Ate’s expedite request dooms brother’s CSPA eligibility

Recently, an Ate (older sister) came to my office for a consultation, asking if her younger brother was eligible for age-out benefits under the Child Status Protection Act (CSPA). In that case, their immigrant parent had just filed a petition for her younger brother in the F-2A category (single minor child of immigrant parent). Right now, the waiting time for a green card in the F-2A category is about two years. However, her brother was turning 21 in a few months.

The sister decided to contact the USCIS and request that they expedite the approval of her brother’s petition. She called the 800 number, sent e-mails, and wrote letters. Finally the USCIS “granted” her expedite request, and immediately approved the petition. The problem is that by her rushing the USCIS to approve that petition, she effectively destroyed her younger brother’s chances for benefits under the CSPA.

The reason is that eligibility for benefits under the CSPA is based on a mathematical formula, whereby you take the date a petition is filed, and the date it was approved. How long did it take USCIS to approve the petition? Three months? Six months? One year?

Next, you sit around and wait for a few years, until the priority date is current (or visa is available). How old is the “child” when the priority date becomes current? You then subtract from the child’s age the length of time it took the USCIS to process and approve the petition. Therefore, the longer it takes USCIS to approve a petition, the more time you can subtract from the child’s age when the priority date becomes current. On the other hand, the faster the USCIS approves a petition, the less time you can subtract from the child’s age. For example, if it took USCIS three months to approve the petition, you can only subtract three months from the child’s age. If it took USCIS two years to approve the petition, you can subtract two years from the child’s age. Therefore it is always better, for CSPA purposes, for the USCIS to take longer to approve the petition.

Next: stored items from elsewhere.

-- ==== Sys2Proof/Certificates/Slice0/Obligations.lean ====
section
/-! DEFINITION. The statements for the provers. Each `Obligations.<Name>` formalises rules of spec/ about the model. -/

open Sys2Proof Sys2Proof.Machine

open Sys2Proof.Claims

/-! ## Keeper arithmetic -/

/-- R231 and R232: the register operations of one clk; the immediate operations; `i` is sign-extended for ADDI, SLTI,
SLTIU and ADDHI, zero-extended for the logical operations. -/
def Obligations.IntegerArithmeticResults : Prop :=
  (∀ (s : State) (d a b : BitVec 5),
     let x := kreg s a
     let y := kreg s b
     WritesReg s (exec (.add d a b) s) d (x + y) 1 ∧
     WritesReg s (exec (.sub d a b) s) d (x - y) 1 ∧
     WritesReg s (exec (.and d a b) s) d (x &&& y) 1 ∧
     WritesReg s (exec (.or d a b) s) d (x ||| y) 1 ∧
     WritesReg s (exec (.xor d a b) s) d (x ^^^ y) 1 ∧
     WritesReg s (exec (.andn d a b) s) d (x &&& ~~~ y) 1 ∧
     WritesReg s (exec (.shl d a b) s) d (if 64 ≤ y.toNat then 0 else BitVec.ofNat 64 (x.toNat * 2 ^ y.toNat)) 1 ∧
     WritesReg s (exec (.shr d a b) s) d (if 64 ≤ y.toNat then 0 else BitVec.ofNat 64 (x.toNat / 2 ^ y.toNat)) 1 ∧
     WritesReg s (exec (.sar d a b) s) d (BitVec.ofInt 64 (x.toInt / 2 ^ min y.toNat 63)) 1 ∧
     WritesReg s (exec (.slt d a b) s) d (if x.toInt < y.toInt then 1 else 0) 1 ∧
     WritesReg s (exec (.sltu d a b) s) d (if x.toNat < y.toNat then 1 else 0) 1 ∧
     WritesReg s (exec (.min d a b) s) d (BitVec.ofInt 64 (min x.toInt y.toInt)) 1 ∧
     WritesReg s (exec (.max d a b) s) d (BitVec.ofInt 64 (max x.toInt y.toInt)) 1 ∧
     WritesReg s (exec (.minu d a b) s) d (BitVec.ofNat 64 (min x.toNat y.toNat)) 1 ∧
     WritesReg s (exec (.maxu d a b) s) d (BitVec.ofNat 64 (max x.toNat y.toNat)) 1) ∧
  (∀ (s : State) (d a : BitVec 5) (i : BitVec 15) (c : BitVec 6),
     let x := kreg s a
     let j := i.signExtend 64
     let u := i.zeroExtend 64
     WritesReg s (exec (.addi d a i) s) d (x + j) 1 ∧
     WritesReg s (exec (.andi d a i) s) d (x &&& u) 1 ∧
     WritesReg s (exec (.ori d a i) s) d (x ||| u) 1 ∧
     WritesReg s (exec (.xori d a i) s) d (x ^^^ u) 1 ∧
     WritesReg s (exec (.slti d a i) s) d (if x.toInt < j.toInt then 1 else 0) 1 ∧
     WritesReg s (exec (.sltiu d a i) s) d (if x.toNat < j.toNat then 1 else 0) 1 ∧
     WritesReg s (exec (.shli d a c) s) d (BitVec.ofNat 64 (x.toNat * 2 ^ c.toNat)) 1 ∧
     WritesReg s (exec (.shri d a c) s) d (BitVec.ofNat 64 (x.toNat / 2 ^ c.toNat)) 1 ∧
     WritesReg s (exec (.sari d a c) s) d (BitVec.ofInt 64 (x.toInt / 2 ^ c.toNat)) 1 ∧
     WritesReg s (exec (.addhi d a i) s) d (x + BitVec.ofInt 64 (j.toInt * 2 ^ 15)) 1)

/-- R232: multiplication, with a latency of 3 clk; division truncates toward zero; the two corners have a value and no
trap; the bit counts. -/
def Obligations.MultiplyDivideAndCountResults : Prop :=
  (∀ (s : State) (d a b : BitVec 5),
     let x := kreg s a
     let y := kreg s b
     WritesReg s (exec (.mul d a b) s) d (BitVec.ofNat 64 (x.toNat * y.toNat)) 3 ∧
     WritesReg s (exec (.mulh d a b) s) d (BitVec.ofInt 64 (x.toInt * y.toInt / 2 ^ 64)) 3 ∧
     WritesReg s (exec (.mulhu d a b) s) d (BitVec.ofNat 64 (x.toNat * y.toNat / 2 ^ 64)) 3) ∧
  (∀ (s : State) (d a b : BitVec 5),
     let x := kreg s a
     let y := kreg s b
     WritesReg s (exec (.div d a b) s) d (if y = 0 then BitVec.allOnes 64 else BitVec.ofInt 64 (Int.tdiv x.toInt y.toInt)) 18 ∧
     WritesReg s (exec (.divu d a b) s) d (if y = 0 then BitVec.allOnes 64 else BitVec.ofNat 64 (x.toNat / y.toNat)) 18 ∧
     WritesReg s (exec (.rem d a b) s) d (if y = 0 then x else BitVec.ofInt 64 (Int.tmod x.toInt y.toInt)) 18 ∧
     WritesReg s (exec (.remu d a b) s) d (if y = 0 then x else BitVec.ofNat 64 (x.toNat % y.toNat)) 18) ∧
  (∀ (s : State) (d a : BitVec 5), ∃ p l t : Nat,
     WritesReg s (exec (.popc d a) s) d (BitVec.ofNat 64 p) 1 ∧
     WritesReg s (exec (.clz d a) s) d (BitVec.ofNat 64 l) 1 ∧
     WritesReg s (exec (.ctz d a) s) d (BitVec.ofNat 64 t) 1 ∧
     p = ((List.finRange 64).filter (fun i => (kreg s a).getLsbD i.val)).length ∧
     l ≤ 64 ∧ (∀ i, i < l → (kreg s a).getLsbD (63 - i) = false) ∧ (l < 64 → (kreg s a).getLsbD (63 - l) = true) ∧
     t ≤ 64 ∧ (∀ i, i < t → (kreg s a).getLsbD i = false) ∧ (t < 64 → (kreg s a).getLsbD t = true))
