-- ==== Sys2Proof/Laws/Memory.lean ====
section
/-! SUPPORT. Sparse maps and byte memories: read after write, and that every operation keeps the canonical form. -/

namespace Sys2Proof.Machine

/-! ## Sparse maps -/

@[simp] theorem SMap.find_insert_self {α : Type} (m : SMap α) (k : Nat) (v : α) :
    SMap.find (SMap.insert m k v) k = some v := by
  induction m with
  | nil => simp [SMap.insert, SMap.find]
  | cons p rest ih =>
    obtain ⟨k', v'⟩ := p
    simp only [SMap.insert]
    split
    · simp [SMap.find]
    · split
      · simp [SMap.find]
      · simp [SMap.find, *]

theorem SMap.find_insert_ne {α : Type} (m : SMap α) (k j : Nat) (v : α) (h : j ≠ k) :
    SMap.find (SMap.insert m k v) j = SMap.find m j := by
  induction m with
  | nil => simp [SMap.insert, SMap.find, h]
  | cons p rest ih =>
    obtain ⟨k', v'⟩ := p
    simp only [SMap.insert]
    split
    · rename_i e; subst e; simp [SMap.find, h]
    · split
      · simp [SMap.find, h]
      · simp [SMap.find, ih]

@[simp] theorem SMap.find_erase_self {α : Type} (m : SMap α) (k : Nat) : SMap.find (SMap.erase m k) k = none := by
  induction m with
  | nil => rfl
  | cons p rest ih =>
    obtain ⟨k', v'⟩ := p
    simp only [SMap.erase]
    split
    · exact ih
    · simp [SMap.find, *]

theorem SMap.find_erase_ne {α : Type} (m : SMap α) (k j : Nat) (h : j ≠ k) :
    SMap.find (SMap.erase m k) j = SMap.find m j := by
  induction m with
  | nil => rfl
  | cons p rest ih =>
    obtain ⟨k', v'⟩ := p
    simp only [SMap.erase]
    split
    · rename_i e; subst e; simp [SMap.find, h, ih]
    · simp [SMap.find, ih]

@[simp] theorem SMap.getD_insert_self {α : Type} (m : SMap α) (k : Nat) (v d : α) :
    SMap.getD (SMap.insert m k v) k d = v := by simp [SMap.getD]

theorem SMap.getD_insert_ne {α : Type} (m : SMap α) (k j : Nat) (v d : α) (h : j ≠ k) :
    SMap.getD (SMap.insert m k v) j d = SMap.getD m j d := by simp [SMap.getD, SMap.find_insert_ne m k j v h]

/-! ## Bytes -/

@[simp] theorem Mem.read_write_self (m : Mem) (a : Nat) (b : Byte) : Mem.read (Mem.write m a b) a = b := by
  simp only [Mem.read, Mem.write, SMap.getD]
  split <;> simp_all

theorem Mem.read_write_ne (m : Mem) (a c : Nat) (b : Byte) (h : c ≠ a) :
    Mem.read (Mem.write m a b) c = Mem.read m c := by
  simp only [Mem.read, Mem.write, SMap.getD]
  split
  · rw [SMap.find_erase_ne m a c h]
  · rw [SMap.find_insert_ne m a c b h]

@[simp] theorem leBytes_length (n x : Nat) : (leBytes n x).length = n := by
  induction n generalizing x with
  | zero => rfl
  | succ n ih => simp [leBytes, ih]

/-- What a byte reads as after a write. -/
theorem Mem.read_write (m : Mem) (a c : Nat) (b : Byte) : Mem.read (Mem.write m a b) c = if c = a then b else Mem.read m c := by
  split
  · rename_i h
    rw [h, Mem.read_write_self]
  · rename_i h
    exact Mem.read_write_ne m a c b h

/-- What a byte reads as after writes depends on that byte alone. -/
theorem Mem.read_writeN_congr (bs : List Byte) (m m' : Mem) (a c : Nat) (h : Mem.read m c = Mem.read m' c) :
    Mem.read (Mem.writeN m a bs) c = Mem.read (Mem.writeN m' a bs) c := by
  induction bs generalizing m m' a with
  | nil => exact h
  | cons b bs ih => exact ih _ _ _ (by rw [Mem.read_write, Mem.read_write, h])

theorem Mem.read_writeN_out (bs : List Byte) (m : Mem) (a c : Nat) (h : c < a ∨ a + bs.length ≤ c) :
    Mem.read (Mem.writeN m a bs) c = Mem.read m c := by
  induction bs generalizing m a with
  | nil => rfl
  | cons b bs ih =>
    simp only [List.length_cons] at h
    rw [Mem.writeN, ih _ _ (by omega), Mem.read_write_ne _ _ _ _ (by omega)]

/-! ## The canonical form -/

theorem Mem.wfFrom_le {lo lo' : Nat} {m : Mem} (h : Mem.wfFrom lo m = true) (hl : lo' ≤ lo) : Mem.wfFrom lo' m = true := by
  cases m with
  | nil => rfl
  | cons p rest =>
    obtain ⟨k, v⟩ := p
    simp only [Mem.wfFrom, Bool.and_eq_true, decide_eq_true_eq] at h ⊢
    exact ⟨⟨by omega, h.1.2⟩, h.2⟩

theorem Mem.erase_wfFrom (m : Mem) (lo a : Nat) (h : Mem.wfFrom lo m = true) : Mem.wfFrom lo (SMap.erase m a) = true := by
  induction m generalizing lo with
  | nil => rfl
  | cons p rest ih =>
    obtain ⟨k, v⟩ := p
    simp only [Mem.wfFrom, Bool.and_eq_true, decide_eq_true_eq] at h
    simp only [SMap.erase]
    split
    · exact Mem.wfFrom_le (ih _ h.2) (by omega)
    · simp only [Mem.wfFrom, Bool.and_eq_true, decide_eq_true_eq]
      exact ⟨h.1, ih _ h.2⟩

theorem Mem.insert_wfFrom (m : Mem) (lo a : Nat) (b : Byte) (hb : b ≠ 0) (hl : lo ≤ a) (h : Mem.wfFrom lo m = true) :
    Mem.wfFrom lo (SMap.insert m a b) = true := by
  induction m generalizing lo with
  | nil => simp only [SMap.insert, Mem.wfFrom, Bool.and_eq_true, decide_eq_true_eq, bne_iff_ne, ne_eq]; exact ⟨⟨hl, hb⟩, trivial⟩
  | cons p rest ih =>
    obtain ⟨k, v⟩ := p
    simp only [Mem.wfFrom, Bool.and_eq_true, decide_eq_true_eq, bne_iff_ne, ne_eq] at h
    simp only [SMap.insert]
    split
    · rename_i e; subst e
      simp only [Mem.wfFrom, Bool.and_eq_true, decide_eq_true_eq, bne_iff_ne, ne_eq]
      exact ⟨⟨hl, hb⟩, h.2⟩
    · split
      · rename_i e
        simp only [Mem.wfFrom, Bool.and_eq_true, decide_eq_true_eq, bne_iff_ne, ne_eq]
        exact ⟨⟨hl, hb⟩, ⟨by omega, h.1.2⟩, h.2⟩
      · simp only [Mem.wfFrom, Bool.and_eq_true, decide_eq_true_eq, bne_iff_ne, ne_eq]
        exact ⟨h.1, ih _ (by omega) h.2⟩

/-- A stored byte keeps the canonical form. -/
theorem Mem.write_wf (m : Mem) (a : Nat) (b : Byte) (h : Mem.wf m = true) : Mem.wf (Mem.write m a b) = true := by
  simp only [Mem.write]
  split
  · exact Mem.erase_wfFrom m 0 a h
  · exact Mem.insert_wfFrom m 0 a b ‹_› (Nat.zero_le a) h

/-- Stored bytes keep the canonical form. -/
theorem Mem.writeN_wf (bs : List Byte) (m : Mem) (a : Nat) (h : Mem.wf m = true) : Mem.wf (Mem.writeN m a bs) = true := by
  induction bs generalizing m a with
  | nil => exact h
  | cons b bs ih => exact ih _ _ (Mem.write_wf m a b h)

/-- A stored number keeps the canonical form. -/
theorem Mem.store_wf (m : Mem) (a n v : Nat) (h : Mem.wf m = true) : Mem.wf (Mem.store m a n v) = true :=
  Mem.writeN_wf _ m a h

/-- A stored granule keeps the canonical form. -/
theorem Mem.setGranule_wf (m : Mem) (a : Nat) (v : V128) (h : Mem.wf m = true) : Mem.wf (Mem.setGranule m a v) = true :=
  Mem.store_wf m a 16 _ h

/-- Two memories in canonical form that read alike everywhere are equal. -/
theorem Mem.eq_of_read {m m' : Mem} (h : Mem.wf m = true) (h' : Mem.wf m' = true)
    (e : ∀ a, Mem.read m a = Mem.read m' a) : m = m' := by
  suffices H : ∀ lo, Mem.wfFrom lo m = true → Mem.wfFrom lo m' = true → m = m' from H 0 h h'
  have below : ∀ (x : Mem) (lo a : Nat), Mem.wfFrom lo x = true → a < lo → Mem.read x a = 0 := by
    intro x
    induction x with
    | nil => intros; rfl
    | cons p rest ih =>
      obtain ⟨k, v⟩ := p
      intro lo a hx ha
      simp only [Mem.wfFrom, Bool.and_eq_true, decide_eq_true_eq] at hx
      have hne : a ≠ k := by omega
      have := ih (k + 1) a hx.2 (by omega)
      simp only [Mem.read, SMap.getD, SMap.find, hne, if_false] at this ⊢
      exact this
  have cons_wf : ∀ {lo k : Nat} {b : Byte} {x : Mem}, lo < k → b ≠ 0 → Mem.wfFrom (k + 1) x = true →
      Mem.wfFrom (lo + 1) ((k, b) :: x) = true := by
    intro lo k b x hk hb hx
    simp only [Mem.wfFrom, Bool.and_eq_true, decide_eq_true_eq, bne_iff_ne, ne_eq]
    exact ⟨⟨hk, hb⟩, hx⟩
  clear h h'
  induction m generalizing m' with
  | nil =>
    intro lo _ h'
    cases m' with
    | nil => rfl
    | cons p rest =>
      obtain ⟨k, v⟩ := p
      simp only [Mem.wfFrom, Bool.and_eq_true, decide_eq_true_eq, bne_iff_ne, ne_eq] at h'
      have := e k
      simp [Mem.read, SMap.getD, SMap.find] at this
      exact absurd this.symm h'.1.2
  | cons p rest ih =>
    obtain ⟨k, v⟩ := p
    intro lo h h'
    simp only [Mem.wfFrom, Bool.and_eq_true, decide_eq_true_eq, bne_iff_ne, ne_eq] at h
    cases m' with
    | nil =>
      have := e k
      simp [Mem.read, SMap.getD, SMap.find] at this
      exact absurd this h.1.2
    | cons p' rest' =>
      obtain ⟨k', v'⟩ := p'
      simp only [Mem.wfFrom, Bool.and_eq_true, decide_eq_true_eq, bne_iff_ne, ne_eq] at h'
      have hk : k = k' := by
        rcases Nat.lt_trichotomy k k' with hlt | heq | hgt
        · have := e k
          rw [below ((k', v') :: rest') (k + 1) k (cons_wf hlt h'.1.2 h'.2) (by omega)] at this
          simp [Mem.read, SMap.getD, SMap.find] at this
          exact absurd this h.1.2
        · exact heq
        · have := e k'
          rw [below ((k, v) :: rest) (k' + 1) k' (cons_wf hgt h.1.2 h.2) (by omega)] at this
          simp [Mem.read, SMap.getD, SMap.find] at this
          exact absurd this.symm h'.1.2
      subst hk
      have hv : v = v' := by simpa [Mem.read, SMap.getD, SMap.find] using e k
      subst hv
      congr 1
      refine ih (fun a => ?_) (k + 1) h.2 h'.2
      by_cases ha : a = k
      · subst ha
        rw [below rest (a + 1) a h.2 (by omega), below rest' (a + 1) a h'.2 (by omega)]
      · simpa [Mem.read, SMap.getD, SMap.find, ha] using e a

end Sys2Proof.Machine
end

In this particular case, the Ate was makulit, and requested USCIS to “expedite” the approval of the petition, which they did. However, as soon as the petition was approved, no more time could thereafter be subtracted from the child’s age. But the problem is that the waiting time for a visa in the F-2A category is about two years. Therefore, a person would want to have the petition be pending as long as possible. This is so that you can subtract more time from the child’s age when the priority date finally becomes current. But she did just the opposite, she rushed the approval of the petition.

My point is that the CSPA can sometimes be a confusing and complex law. What may seem to make sense (such as rushing the approval of a petition) can actually be harmful to a case. Before you start acting as your own attorney, giving yourself advice, and making up your own laws and rules, you should, instead, consult with an attorney to make sure you’re doing it correctly and are properly strategizing the case.

In this particular situation, by the Ate rushing the approval of the petition, her brother will not benefit from the CSPA.